Effective contracting in procurement starts with strategic decision-making about the type of contracting structure and type of pricing methodology to be adopted in the contract and ends in effective contract administration and handling of disputes.

This White Paper focuses on the front end of that process and provides a methodology, borrowed from management theory, for deciding between combinations of contracting structures and pricing methodologies.

The Difference Between Contracting Structures and Pricing Methodologies

Before considering some of the available contracting options, it is important to clarify the difference, and the relationship, between contracting structures and pricing methodologies.

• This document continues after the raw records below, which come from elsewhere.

-- ==== Sys2Proof/Certificates/Slice0/Obligations.lean ====
section
/-! DEFINITION. The statements about the machine that the provers are asked for, each made from numbered rules of the spec. -/

namespace Sys2Proof.Machine

/-! ## Shapes of statements about instructions with an encoding -/

/-- The queue port that a g field names as a destination. -/
def outPort (d : BitVec 6) : Option Nat := if 60 ≤ d.toNat then some (d.toNat - 60) else none

/-- No source register is empty, and no port of the instruction hinders it (R65, R249). -/
def Unhindered (gs : List (BitVec 6)) (ws : List Nat) (out : Option Nat) (u : State) (t : Nat) : Prop :=
  someEmpty (u.thr t) (gs.map BitVec.toNat) ws = false ∧ u.portHinder t (portsIn (gs.map BitVec.toNat)) out = none

/-- The state with each port among the source fields popped once, and the values of the fields (R245, R275). -/
def popped (u : State) (t : Nat) (gs : List (BitVec 6)) : State × List Word :=
  let u1 := (portsIn (gs.map BitVec.toNat)).foldl (fun s p => s.latchPort t p) u
  (u1, gs.map (fun g => if 60 ≤ g.toNat then ((u1.thr t).portIn.get (g.toNat - 60)).getD 0 else (u1.thr t).rdG g.toNat))

/-- Registers alone: no field names a port. -/
def NoPorts (gs : List (BitVec 6)) : Prop := ∀ g ∈ gs, g.toNat < 60

/-- The instruction writes a g field with a value of its source fields.  With registers alone it changes the destination and
nothing else; with ports it pops each source port once and pushes the value to a destination port. -/
def Result (i : Instr) (d : BitVec 6) (gs : List (BitVec 6)) (v : Thread → List Word → Word) : Prop :=
  i.wf = true →
    (NoPorts (d :: gs) → ∀ s sel, Issues s sel i.parcels → Filled s sel (gs.map BitVec.toNat) [] →
      Changes i s sel (fun x => x.wrG d.toNat (v x (gs.map (fun g => x.rdG g.toNat))))) ∧
    CompletesAs i (Unhindered gs [] (outPort d)) (fun u t =>
      let r := popped u t gs
      (r.1.wr t d.toNat (v (u.thr t) r.2)).unlatch t (portsIn (gs.map BitVec.toNat)))

/-- The same with FSTAT bits: they are or-ed into FSTAT, and nothing traps (R234). -/
def FloatResult (i : Instr) (d : BitVec 6) (gs : List (BitVec 6)) (v : RMode → List Word → Res) : Prop :=
  i.wf = true →
    (NoPorts (d :: gs) → ∀ s sel, Issues s sel i.parcels → Filled s sel (gs.map BitVec.toNat) [] →
      Changes i s sel (fun x =>
        let r := v (modeOf x) (gs.map (fun g => x.rdG g.toNat))
        { x with fstat := x.fstat ||| r.2 }.wrG d.toNat (BitVec.ofNat 32 r.1))) ∧
    CompletesAs i (Unhindered gs [] (outPort d)) (fun u t =>
      let q := popped u t gs
      let r := v (modeOf (q.1.thr t)) q.2
      ((q.1.modThr t (fun x => { x with fstat := x.fstat ||| r.2 })).wr t d.toNat (BitVec.ofNat 32 r.1)).unlatch t
        (portsIn (gs.map BitVec.toNat)))

/-- The instruction changes its thread by a function of its source fields, and writes no g field. -/
def Updates (i : Instr) (gs : List (BitVec 6)) (f : Thread → List Word → Thread) : Prop :=
  i.wf = true →
    (NoPorts gs → ∀ s sel, Issues s sel i.parcels → Filled s sel (gs.map BitVec.toNat) [] →
      Changes i s sel (fun x => f x (gs.map (fun g => x.rdG g.toNat)))) ∧
    CompletesAs i (Unhindered gs [] none) (fun u t =>
      let r := popped u t gs
      (r.1.modThr t (fun x => f x r.2)).unlatch t (portsIn (gs.map BitVec.toNat)))

/-- The instruction has no g field as a source: it changes its thread and nothing else. -/
def Alters (i : Instr) (f : Thread → Thread) : Prop :=
  i.wf = true → ∀ s sel, Issues s sel i.parcels → Changes i s sel f

/-- Values of one and of two sources. -/
def one (f : Word → Word) (_ : Thread) (l : List Word) : Word := f (l.getD 0 0)
def two (f : Word → Word → Word) (_ : Thread) (l : List Word) : Word := f (l.getD 0 0) (l.getD 1 0)
def float1of (f : RMode → Nat → Res) (m : RMode) (l : List Word) : Res := f m (l.getD 0 0).toNat
def float2of (f : RMode → Nat → Nat → Res) (m : RMode) (l : List Word) : Res := f m (l.getD 0 0).toNat (l.getD 1 0).toNat
def float3of (f : RMode → Nat → Nat → Nat → Res) (m : RMode) (l : List Word) : Res :=
  f m (l.getD 0 0).toNat (l.getD 1 0).toNat (l.getD 2 0).toNat

end Sys2Proof.Machine

open Sys2Proof Sys2Proof.Machine

/-! ## Integer instructions -/

/-- R266, R278: the compact forms; d is the destination and the first source, s a register or a 5-bit immediate. -/
def Parts.CompactResults : Prop := ∀ (d : BitVec 6) (k : BitVec 5),
  let s : BitVec 6 := k.zeroExtend 6
  let n : Word := k.zeroExtend 32
  Result (.movC d k) d [s] (one fun x => x) ∧
  Result (.addC d k) d [d, s] (two fun x y => x + y) ∧
  Result (.subC d k) d [d, s] (two fun x y => x - y) ∧
  Result (.andC d k) d [d, s] (two fun x y => x &&& y) ∧
  Result (.orC d k) d [d, s] (two fun x y => x ||| y) ∧
  Result (.xorC d k) d [d, s] (two fun x y => x ^^^ y) ∧
  Result (.shlC d k) d [d, s] (two fun x y => x <<< (y &&& 31)) ∧
  Result (.shrC d k) d [d, s] (two fun x y => x >>> (y &&& 31)) ∧
  Result (.addiC d k) d [d] (one fun x => x + n) ∧
  Result (.moviC d k) d [] (fun _ _ => n) ∧
  FloatResult (.faddC d k) d [d, s] (float2of fadd) ∧
  FloatResult (.fmulC d k) d [d, s] (float2of fmul) ∧
  FloatResult (.fmaxC d k) d [d, s] (float2of fun _ => fminmax true) ∧
  FloatResult (.fsubC d k) d [d, s] (float2of fsub) ∧
  Result (.shriC d k) d [d] (one fun x => x >>> n)

/-- R279, R280: the instructions of the INT group with two sources. -/
def Parts.IntegerResults : Prop := ∀ (d a b : BitVec 6),
  Result (.add d a b) d [a, b] (two fun x y => x + y) ∧
  Result (.sub d a b) d [a, b] (two fun x y => x - y) ∧
  Result (.mul d a b) d [a, b] (two fun x y => x * y) ∧
  Result (.mulhI d a b) d [a, b] (two fun x y => ((x.signExtend 64 * y.signExtend 64) >>> 32).truncate 32) ∧
  Result (.mulhN d a b) d [a, b] (two fun x y => ((x.zeroExtend 64 * y.zeroExtend 64) >>> 32).truncate 32) ∧
  Result (.divI d a b) d [a, b] (two fun x y =>
    if y = 0 then (if x.slt 0 then 0x80000000 else 0x7FFFFFFF) else x.sdiv y) ∧
  Result (.divN d a b) d [a, b] (two fun x y => if y = 0 then 0xFFFFFFFF else x.udiv y) ∧
  Result (.remI d a b) d [a, b] (two fun x y => if y = 0 then x else x.srem y) ∧
  Result (.remN d a b) d [a, b] (two fun x y => if y = 0 then x else x.umod y) ∧
  Result (.and d a b) d [a, b] (two fun x y => x &&& y) ∧
  Result (.or d a b) d [a, b] (two fun x y => x ||| y) ∧
  Result (.xor d a b) d [a, b] (two fun x y => x ^^^ y) ∧
  Result (.andn d a b) d [a, b] (two fun x y => x &&& ~~~y) ∧
  Result (.shl d a b) d [a, b] (two fun x y => x <<< (y &&& 31)) ∧
  Result (.shr d a b) d [a, b] (two fun x y => x >>> (y &&& 31)) ∧
  Result (.sar d a b) d [a, b] (two fun x y => x.sshiftRight' (y &&& 31)) ∧
  Result (.rot d a b) d [a, b] (two fun x y => x.rotateLeft (y.toNat % 32)) ∧
  Result (.minI d a b) d [a, b] (two fun x y => if x.sle y then x else y) ∧
  Result (.minN d a b) d [a, b] (two fun x y => if x.ule y then x else y) ∧
  Result (.maxI d a b) d [a, b] (two fun x y => if x.sle y then y else x) ∧
  Result (.maxN d a b) d [a, b] (two fun x y => if x.ule y then y else x)

/-- R279, R281–R283, R286, R287, R288: one source, an immediate, or a predicate that selects. -/
def Parts.UnaryAndImmediateResults : Prop :=
  (∀ (d a b : BitVec 6),
    Result (.abs d a) d [a] (one fun x => if x.slt 0 then -x else x) ∧
    Result (.neg d a) d [a] (one fun x => -x) ∧
    Result (.clz d a) d [a] (one fun x => x.clz) ∧
    Result (.popc d a) d [a] (one fun x => BitVec.ofNat 32 ((List.range 32).countP fun k => x.getLsbD k)) ∧
    Result (.brev d a) d [a] (one fun x => x.reverse) ∧
    Result (.mov d a) d [a] (one fun x => x) ∧
    Result (.not d a) d [a] (one fun x => ~~~x) ∧
    Result (.fabs d a) d [a] (one fun x => x &&& 0x7FFFFFFF) ∧
    Result (.fneg d a) d [a] (one fun x => x ^^^ 0x80000000) ∧
    Result (.fcpsgn d a b) d [a, b] (two fun x y => (x &&& 0x7FFFFFFF) ||| (y &&& 0x80000000))) ∧
  (∀ (d a : BitVec 6) (i : BitVec 13),
    Result (.addi d a i) d [a] (one fun x => x + i.signExtend 32) ∧
    Result (.andi d a i) d [a] (one fun x => x &&& i.zeroExtend 32) ∧
    Result (.ori d a i) d [a] (one fun x => x ||| i.zeroExtend 32) ∧
    Result (.xori d a i) d [a] (one fun x => x ^^^ i.signExtend 32)) ∧
  (∀ (d a : BitVec 6) (n : BitVec 5),
    Result (.shli d a n) d [a] (one fun x => x <<< n.toNat) ∧
    Result (.shri d a n) d [a] (one fun x => x >>> n.toNat) ∧
    Result (.sari d a n) d [a] (one fun x => x.sshiftRight n.toNat) ∧
    Result (.roti d a n) d [a] (one fun x => x.rotateLeft n.toNat)) ∧
  (∀ (d : BitVec 6) (i : BitVec 19), Result (.movh d i) d [] (fun _ _ => i.zeroExtend 32 <<< 13)) ∧
  (∀ (d : BitVec 6) (a : BitVec 3), Result (.pmovp d a) d [] (fun x _ => if x.rdP a.toNat then 1 else 0)) ∧
  (∀ (d a b : BitVec 6) (p : BitVec 3),
    Result (.sel d a b p) d [a, b] (fun x l => if x.rdP p.toNat then l.getD 0 0 else l.getD 1 0))

/-- R278–R283, R285–R288: what the integer instructions write, in the compact and the 4-byte forms, with registers and with ports. -/
def Obligations.IntegerInstructions : Prop := Parts.CompactResults ∧ Parts.IntegerResults ∧ Parts.UnaryAndImmediateResults

/-! ## Float instructions -/

/-- The mode of an FCVT or FRND: its rounding field, or RMODE for code 0 (R291). -/
def roundingOf (r : BitVec 3) (m : RMode) : RMode := [m, .rne, .rtz, .rdn, .rup].getD r.toNat m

Every procurement contract has both a contracting structure and a pricing methodology. Although some contracting structures, by their very nature, are inseparable from particular pricing methodologies (e.g., true alliance contracts involve a three-limb pricing methodology[1]), often the decision as to the contracting structure to be used and the decision as to the pricing methodology to be used are different, but intertwined, decisions. As a result, there are many combinations available to a party procuring goods or services.

The factors for consideration, which may lead to selection of different combinations of contracting structures and pricing methodologies, include:

  • The nature of the goods or services being procured;
  • The uncertainty of the scope of work/the likelihood of scope changes instigated by the purchaser throughout the transaction;
  • The desire for certainty of costs;
  • The available timeframe;
  • The importance of meeting the relevant completion date and/or milestones;
  • The complexity of the procurement of the goods or services and the required or desired level of involvement of the purchaser in the process;
  • The nature of specific risks and consideration of which party is best placed to bear those risks; and
  • Safety and environmental objectives.

In the sections below, we will look at how these factors feed into the selection of the contracting structure and pricing methodology.

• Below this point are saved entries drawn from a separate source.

-- ==== Sys2Proof/Laws/State.lean ====
section
/-! SUPPORT. What each named update of the state changes: one lemma per field, and reads after updates. -/

set_option Elab.async false

namespace Sys2Proof.Machine.State

variable (s : State)

@[simp] theorem setThr_mem (t : Nat) (x : Thread) : (s.setThr t x).mem = s.mem := rfl
@[simp] theorem setThr_poison (t : Nat) (x : Thread) : (s.setThr t x).poison = s.poison := rfl
@[simp] theorem setThr_owner (t : Nat) (x : Thread) : (s.setThr t x).owner = s.owner := rfl
@[simp] theorem setThr_l1 (t : Nat) (x : Thread) : (s.setThr t x).l1 = s.l1 := rfl
@[simp] theorem setThr_lane (t : Nat) (x : Thread) : (s.setThr t x).lane = s.lane := rfl
@[simp] theorem setThr_pad (t : Nat) (x : Thread) : (s.setThr t x).pad = s.pad := rfl
@[simp] theorem setThr_clus (t : Nat) (x : Thread) : (s.setThr t x).clus = s.clus := rfl
@[simp] theorem setThr_dsp (t : Nat) (x : Thread) : (s.setThr t x).dsp = s.dsp := rfl
@[simp] theorem setThr_dspSave (t : Nat) (x : Thread) : (s.setThr t x).dspSave = s.dspSave := rfl
@[simp] theorem setThr_lpoison (t : Nat) (x : Thread) : (s.setThr t x).lpoison = s.lpoison := rfl
@[simp] theorem setThr_evicted (t : Nat) (x : Thread) : (s.setThr t x).evicted = s.evicted := rfl
@[simp] theorem setThr_evLane (t : Nat) (x : Thread) : (s.setThr t x).evLane = s.evLane := rfl
@[simp] theorem setThr_ctxs (t : Nat) (x : Thread) : (s.setThr t x).ctxs = s.ctxs := rfl
@[simp] theorem setThr_cores (t : Nat) (x : Thread) : (s.setThr t x).cores = s.cores := rfl
@[simp] theorem setThr_groups (t : Nat) (x : Thread) : (s.setThr t x).groups = s.groups := rfl
@[simp] theorem setThr_kernels (t : Nat) (x : Thread) : (s.setThr t x).kernels = s.kernels := rfl
@[simp] theorem setThr_queues (t : Nat) (x : Thread) : (s.setThr t x).queues = s.queues := rfl
@[simp] theorem setThr_dies (t : Nat) (x : Thread) : (s.setThr t x).dies = s.dies := rfl
@[simp] theorem setThr_parts (t : Nat) (x : Thread) : (s.setThr t x).parts = s.parts := rfl
@[simp] theorem setThr_tenants (t : Nat) (x : Thread) : (s.setThr t x).tenants = s.tenants := rfl
@[simp] theorem setThr_frames (t : Nat) (x : Thread) : (s.setThr t x).frames = s.frames := rfl
@[simp] theorem setThr_backing (t : Nat) (x : Thread) : (s.setThr t x).backing = s.backing := rfl
@[simp] theorem setThr_xshr (t : Nat) (x : Thread) : (s.setThr t x).xshr = s.xshr := rfl
@[simp] theorem setThr_walkers (t : Nat) (x : Thread) : (s.setThr t x).walkers = s.walkers := rfl
@[simp] theorem setThr_roots (t : Nat) (x : Thread) : (s.setThr t x).roots = s.roots := rfl
@[simp] theorem setThr_owners (t : Nat) (x : Thread) : (s.setThr t x).owners = s.owners := rfl
@[simp] theorem setThr_dlocal (t : Nat) (x : Thread) : (s.setThr t x).dlocal = s.dlocal := rfl
@[simp] theorem setThr_rm (t : Nat) (x : Thread) : (s.setThr t x).rm = s.rm := rfl
@[simp] theorem setThr_links (t : Nat) (x : Thread) : (s.setThr t x).links = s.links := rfl
@[simp] theorem setThr_linkTries (t : Nat) (x : Thread) : (s.setThr t x).linkTries = s.linkTries := rfl
@[simp] theorem setThr_ioRoots (t : Nat) (x : Thread) : (s.setThr t x).ioRoots = s.ioRoots := rfl
@[simp] theorem setThr_sessions (t : Nat) (x : Thread) : (s.setThr t x).sessions = s.sessions := rfl
@[simp] theorem setThr_comms (t : Nat) (x : Thread) : (s.setThr t x).comms = s.comms := rfl
@[simp] theorem setThr_accs (t : Nat) (x : Thread) : (s.setThr t x).accs = s.accs := rfl
@[simp] theorem setThr_regns (t : Nat) (x : Thread) : (s.setThr t x).regns = s.regns := rfl
@[simp] theorem setThr_pends (t : Nat) (x : Thread) : (s.setThr t x).pends = s.pends := rfl
@[simp] theorem setThr_placements (t : Nat) (x : Thread) : (s.setThr t x).placements = s.placements := rfl
@[simp] theorem setThr_steals (t : Nat) (x : Thread) : (s.setThr t x).steals = s.steals := rfl
@[simp] theorem setThr_late (t : Nat) (x : Thread) : (s.setThr t x).late = s.late := rfl
@[simp] theorem setThr_posts (t : Nat) (x : Thread) : (s.setThr t x).posts = s.posts := rfl
@[simp] theorem setThr_cmds (t : Nat) (x : Thread) : (s.setThr t x).cmds = s.cmds := rfl
@[simp] theorem setThr_heapOps (t : Nat) (x : Thread) : (s.setThr t x).heapOps = s.heapOps := rfl
@[simp] theorem setThr_heaps (t : Nat) (x : Thread) : (s.setThr t x).heaps = s.heaps := rfl
@[simp] theorem setThr_shoots (t : Nat) (x : Thread) : (s.setThr t x).shoots = s.shoots := rfl
@[simp] theorem setThr_reconf (t : Nat) (x : Thread) : (s.setThr t x).reconf = s.reconf := rfl
@[simp] theorem setThr_pending (t : Nat) (x : Thread) : (s.setThr t x).pending = s.pending := rfl
@[simp] theorem setThr_colls (t : Nat) (x : Thread) : (s.setThr t x).colls = s.colls := rfl
@[simp] theorem setThr_flits (t : Nat) (x : Thread) : (s.setThr t x).flits = s.flits := rfl
@[simp] theorem setThr_results (t : Nat) (x : Thread) : (s.setThr t x).results = s.results := rfl
@[simp] theorem setThr_outbox (t : Nat) (x : Thread) : (s.setThr t x).outbox = s.outbox := rfl
@[simp] theorem setThr_seen (t : Nat) (x : Thread) : (s.setThr t x).seen = s.seen := rfl
@[simp] theorem setThr_rows (t : Nat) (x : Thread) : (s.setThr t x).rows = s.rows := rfl
@[simp] theorem setThr_turns (t : Nat) (x : Thread) : (s.setThr t x).turns = s.turns := rfl
@[simp] theorem setThr_sel (t : Nat) (x : Thread) : (s.setThr t x).sel = s.sel := rfl
@[simp] theorem setThr_cycle (t : Nat) (x : Thread) : (s.setThr t x).cycle = s.cycle := rfl
@[simp] theorem setThr_now (t : Nat) (x : Thread) : (s.setThr t x).now = s.now := rfl
@[simp] theorem setThr_nextId (t : Nat) (x : Thread) : (s.setThr t x).nextId = s.nextId := rfl
@[simp] theorem setThr_fresh (t : Nat) (x : Thread) : (s.setThr t x).fresh = s.fresh := rfl
@[simp] theorem setThr_ctx_read (t : Nat) (x : Thread) (j : Nat) : (s.setThr t x).ctx j = s.ctx j := rfl
@[simp] theorem setThr_core_read (t : Nat) (x : Thread) (j : Nat) : (s.setThr t x).core j = s.core j := rfl
@[simp] theorem setThr_group_read (t : Nat) (x : Thread) (j : Nat) : (s.setThr t x).group j = s.group j := rfl
@[simp] theorem setThr_kernel_read (t : Nat) (x : Thread) (j : Nat) : (s.setThr t x).kernel j = s.kernel j := rfl
@[simp] theorem setThr_queue_read (t : Nat) (x : Thread) (j : Nat) : (s.setThr t x).queue j = s.queue j := rfl
@[simp] theorem setThr_die_read (t : Nat) (x : Thread) (j : Nat) : (s.setThr t x).die j = s.die j := rfl
@[simp] theorem setThr_part_read (t : Nat) (x : Thread) (j : Nat) : (s.setThr t x).part j = s.part j := rfl
theorem setThr_thr (t : Nat) (x : Thread) (j : Nat) : (s.setThr t x).thr j = if j = t then x else s.thr j := by
  simp only [setThr, thr, Tab.get_set]
@[simp] theorem setThr_thr_self (t : Nat) (x : Thread) : (s.setThr t x).thr t = x := by simp [setThr_thr]
theorem setThr_thr_ne (t : Nat) (x : Thread) {j : Nat} (h : j ≠ t) : (s.setThr t x).thr j = s.thr j := by simp [setThr_thr, h]

@[simp] theorem modThr_mem (t : Nat) (f : Thread → Thread) : (s.modThr t f).mem = s.mem := rfl
@[simp] theorem modThr_poison (t : Nat) (f : Thread → Thread) : (s.modThr t f).poison = s.poison := rfl
@[simp] theorem modThr_owner (t : Nat) (f : Thread → Thread) : (s.modThr t f).owner = s.owner := rfl
@[simp] theorem modThr_l1 (t : Nat) (f : Thread → Thread) : (s.modThr t f).l1 = s.l1 := rfl
@[simp] theorem modThr_lane (t : Nat) (f : Thread → Thread) : (s.modThr t f).lane = s.lane := rfl
@[simp] theorem modThr_pad (t : Nat) (f : Thread → Thread) : (s.modThr t f).pad = s.pad := rfl
@[simp] theorem modThr_clus (t : Nat) (f : Thread → Thread) : (s.modThr t f).clus = s.clus := rfl
@[simp] theorem modThr_dsp (t : Nat) (f : Thread → Thread) : (s.modThr t f).dsp = s.dsp := rfl
@[simp] theorem modThr_dspSave (t : Nat) (f : Thread → Thread) : (s.modThr t f).dspSave = s.dspSave := rfl
@[simp] theorem modThr_lpoison (t : Nat) (f : Thread → Thread) : (s.modThr t f).lpoison = s.lpoison := rfl
@[simp] theorem modThr_evicted (t : Nat) (f : Thread → Thread) : (s.modThr t f).evicted = s.evicted := rfl
@[simp] theorem modThr_evLane (t : Nat) (f : Thread → Thread) : (s.modThr t f).evLane = s.evLane := rfl
@[simp] theorem modThr_ctxs (t : Nat) (f : Thread → Thread) : (s.modThr t f).ctxs = s.ctxs := rfl
@[simp] theorem modThr_cores (t : Nat) (f : Thread → Thread) : (s.modThr t f).cores = s.cores := rfl
@[simp] theorem modThr_groups (t : Nat) (f : Thread → Thread) : (s.modThr t f).groups = s.groups := rfl
@[simp] theorem modThr_kernels (t : Nat) (f : Thread → Thread) : (s.modThr t f).kernels = s.kernels := rfl
@[simp] theorem modThr_queues (t : Nat) (f : Thread → Thread) : (s.modThr t f).queues = s.queues := rfl
@[simp] theorem modThr_dies (t : Nat) (f : Thread → Thread) : (s.modThr t f).dies = s.dies := rfl
@[simp] theorem modThr_parts (t : Nat) (f : Thread → Thread) : (s.modThr t f).parts = s.parts := rfl
@[simp] theorem modThr_tenants (t : Nat) (f : Thread → Thread) : (s.modThr t f).tenants = s.tenants := rfl
@[simp] theorem modThr_frames (t : Nat) (f : Thread → Thread) : (s.modThr t f).frames = s.frames := rfl
@[simp] theorem modThr_backing (t : Nat) (f : Thread → Thread) : (s.modThr t f).backing = s.backing := rfl
@[simp] theorem modThr_xshr (t : Nat) (f : Thread → Thread) : (s.modThr t f).xshr = s.xshr := rfl
@[simp] theorem modThr_walkers (t : Nat) (f : Thread → Thread) : (s.modThr t f).walkers = s.walkers := rfl
@[simp] theorem modThr_roots (t : Nat) (f : Thread → Thread) : (s.modThr t f).roots = s.roots := rfl
@[simp] theorem modThr_owners (t : Nat) (f : Thread → Thread) : (s.modThr t f).owners = s.owners := rfl
@[simp] theorem modThr_dlocal (t : Nat) (f : Thread → Thread) : (s.modThr t f).dlocal = s.dlocal := rfl
@[simp] theorem modThr_rm (t : Nat) (f : Thread → Thread) : (s.modThr t f).rm = s.rm := rfl
@[simp] theorem modThr_links (t : Nat) (f : Thread → Thread) : (s.modThr t f).links = s.links := rfl
@[simp] theorem modThr_linkTries (t : Nat) (f : Thread → Thread) : (s.modThr t f).linkTries = s.linkTries := rfl
@[simp] theorem modThr_ioRoots (t : Nat) (f : Thread → Thread) : (s.modThr t f).ioRoots = s.ioRoots := rfl
@[simp] theorem modThr_sessions (t : Nat) (f : Thread → Thread) : (s.modThr t f).sessions = s.sessions := rfl
@[simp] theorem modThr_comms (t : Nat) (f : Thread → Thread) : (s.modThr t f).comms = s.comms := rfl
@[simp] theorem modThr_accs (t : Nat) (f : Thread → Thread) : (s.modThr t f).accs = s.accs := rfl
@[simp] theorem modThr_regns (t : Nat) (f : Thread → Thread) : (s.modThr t f).regns = s.regns := rfl
@[simp] theorem modThr_pends (t : Nat) (f : Thread → Thread) : (s.modThr t f).pends = s.pends := rfl
@[simp] theorem modThr_placements (t : Nat) (f : Thread → Thread) : (s.modThr t f).placements = s.placements := rfl
@[simp] theorem modThr_steals (t : Nat) (f : Thread → Thread) : (s.modThr t f).steals = s.steals := rfl
@[simp] theorem modThr_late (t : Nat) (f : Thread → Thread) : (s.modThr t f).late = s.late := rfl
@[simp] theorem modThr_posts (t : Nat) (f : Thread → Thread) : (s.modThr t f).posts = s.posts := rfl
@[simp] theorem modThr_cmds (t : Nat) (f : Thread → Thread) : (s.modThr t f).cmds = s.cmds := rfl
@[simp] theorem modThr_heapOps (t : Nat) (f : Thread → Thread) : (s.modThr t f).heapOps = s.heapOps := rfl
@[simp] theorem modThr_heaps (t : Nat) (f : Thread → Thread) : (s.modThr t f).heaps = s.heaps := rfl
@[simp] theorem modThr_shoots (t : Nat) (f : Thread → Thread) : (s.modThr t f).shoots = s.shoots := rfl
@[simp] theorem modThr_reconf (t : Nat) (f : Thread → Thread) : (s.modThr t f).reconf = s.reconf := rfl
@[simp] theorem modThr_pending (t : Nat) (f : Thread → Thread) : (s.modThr t f).pending = s.pending := rfl
@[simp] theorem modThr_colls (t : Nat) (f : Thread → Thread) : (s.modThr t f).colls = s.colls := rfl
@[simp] theorem modThr_flits (t : Nat) (f : Thread → Thread) : (s.modThr t f).flits = s.flits := rfl
@[simp] theorem modThr_results (t : Nat) (f : Thread → Thread) : (s.modThr t f).results = s.results := rfl
@[simp] theorem modThr_outbox (t : Nat) (f : Thread → Thread) : (s.modThr t f).outbox = s.outbox := rfl
@[simp] theorem modThr_seen (t : Nat) (f : Thread → Thread) : (s.modThr t f).seen = s.seen := rfl
@[simp] theorem modThr_rows (t : Nat) (f : Thread → Thread) : (s.modThr t f).rows = s.rows := rfl
@[simp] theorem modThr_turns (t : Nat) (f : Thread → Thread) : (s.modThr t f).turns = s.turns := rfl
@[simp] theorem modThr_sel (t : Nat) (f : Thread → Thread) : (s.modThr t f).sel = s.sel := rfl
@[simp] theorem modThr_cycle (t : Nat) (f : Thread → Thread) : (s.modThr t f).cycle = s.cycle := rfl
@[simp] theorem modThr_now (t : Nat) (f : Thread → Thread) : (s.modThr t f).now = s.now := rfl
@[simp] theorem modThr_nextId (t : Nat) (f : Thread → Thread) : (s.modThr t f).nextId = s.nextId := rfl
@[simp] theorem modThr_fresh (t : Nat) (f : Thread → Thread) : (s.modThr t f).fresh = s.fresh := rfl
@[simp] theorem modThr_ctx_read (t : Nat) (f : Thread → Thread) (j : Nat) : (s.modThr t f).ctx j = s.ctx j := rfl
@[simp] theorem modThr_core_read (t : Nat) (f : Thread → Thread) (j : Nat) : (s.modThr t f).core j = s.core j := rfl
@[simp] theorem modThr_group_read (t : Nat) (f : Thread → Thread) (j : Nat) : (s.modThr t f).group j = s.group j := rfl
@[simp] theorem modThr_kernel_read (t : Nat) (f : Thread → Thread) (j : Nat) : (s.modThr t f).kernel j = s.kernel j := rfl
@[simp] theorem modThr_queue_read (t : Nat) (f : Thread → Thread) (j : Nat) : (s.modThr t f).queue j = s.queue j := rfl
@[simp] theorem modThr_die_read (t : Nat) (f : Thread → Thread) (j : Nat) : (s.modThr t f).die j = s.die j := rfl
@[simp] theorem modThr_part_read (t : Nat) (f : Thread → Thread) (j : Nat) : (s.modThr t f).part j = s.part j := rfl
theorem modThr_thr (t : Nat) (f : Thread → Thread) (j : Nat) : (s.modThr t f).thr j = if j = t then f (s.thr t) else s.thr j := by
  simp only [modThr, setThr, thr, Tab.get_set]
@[simp] theorem modThr_thr_self (t : Nat) (f : Thread → Thread) : (s.modThr t f).thr t = f (s.thr t) := by simp [modThr_thr]
theorem modThr_thr_ne (t : Nat) (f : Thread → Thread) {j : Nat} (h : j ≠ t) : (s.modThr t f).thr j = s.thr j := by simp [modThr_thr, h]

Different Contracting Structures

The available contracting structures are many and varied, and their applicability in any particular situation will depend in large part on the type of goods or services being procured and in particular whether they are bespoke items or “off-the-shelf items”.

“Bespoke items” are those items that are peculiar to the particular procurement. For example, transport infrastructure will be specifically designed and built to suit the particular project. Contrast this with an “off-the-shelf item”, which is produced in quantities to suit various applications. For example, fuel is, in most cases, an off-the-shelf item, as it will be bought in the form it is offered up for sale and then consumed by the purchaser. Some categories of goods may be bespoke or off-the-shelf items. For example, in the defence materiel space, it is possible to procure particular goods (such as vehicles) on a bespoke basis or an off-the-shelf basis. Off-the-shelf items do not involve any design as part of the particular procurement, as the design will have been performed prior to releasing the relevant goods to the market. Many consumables are off-the-shelf items.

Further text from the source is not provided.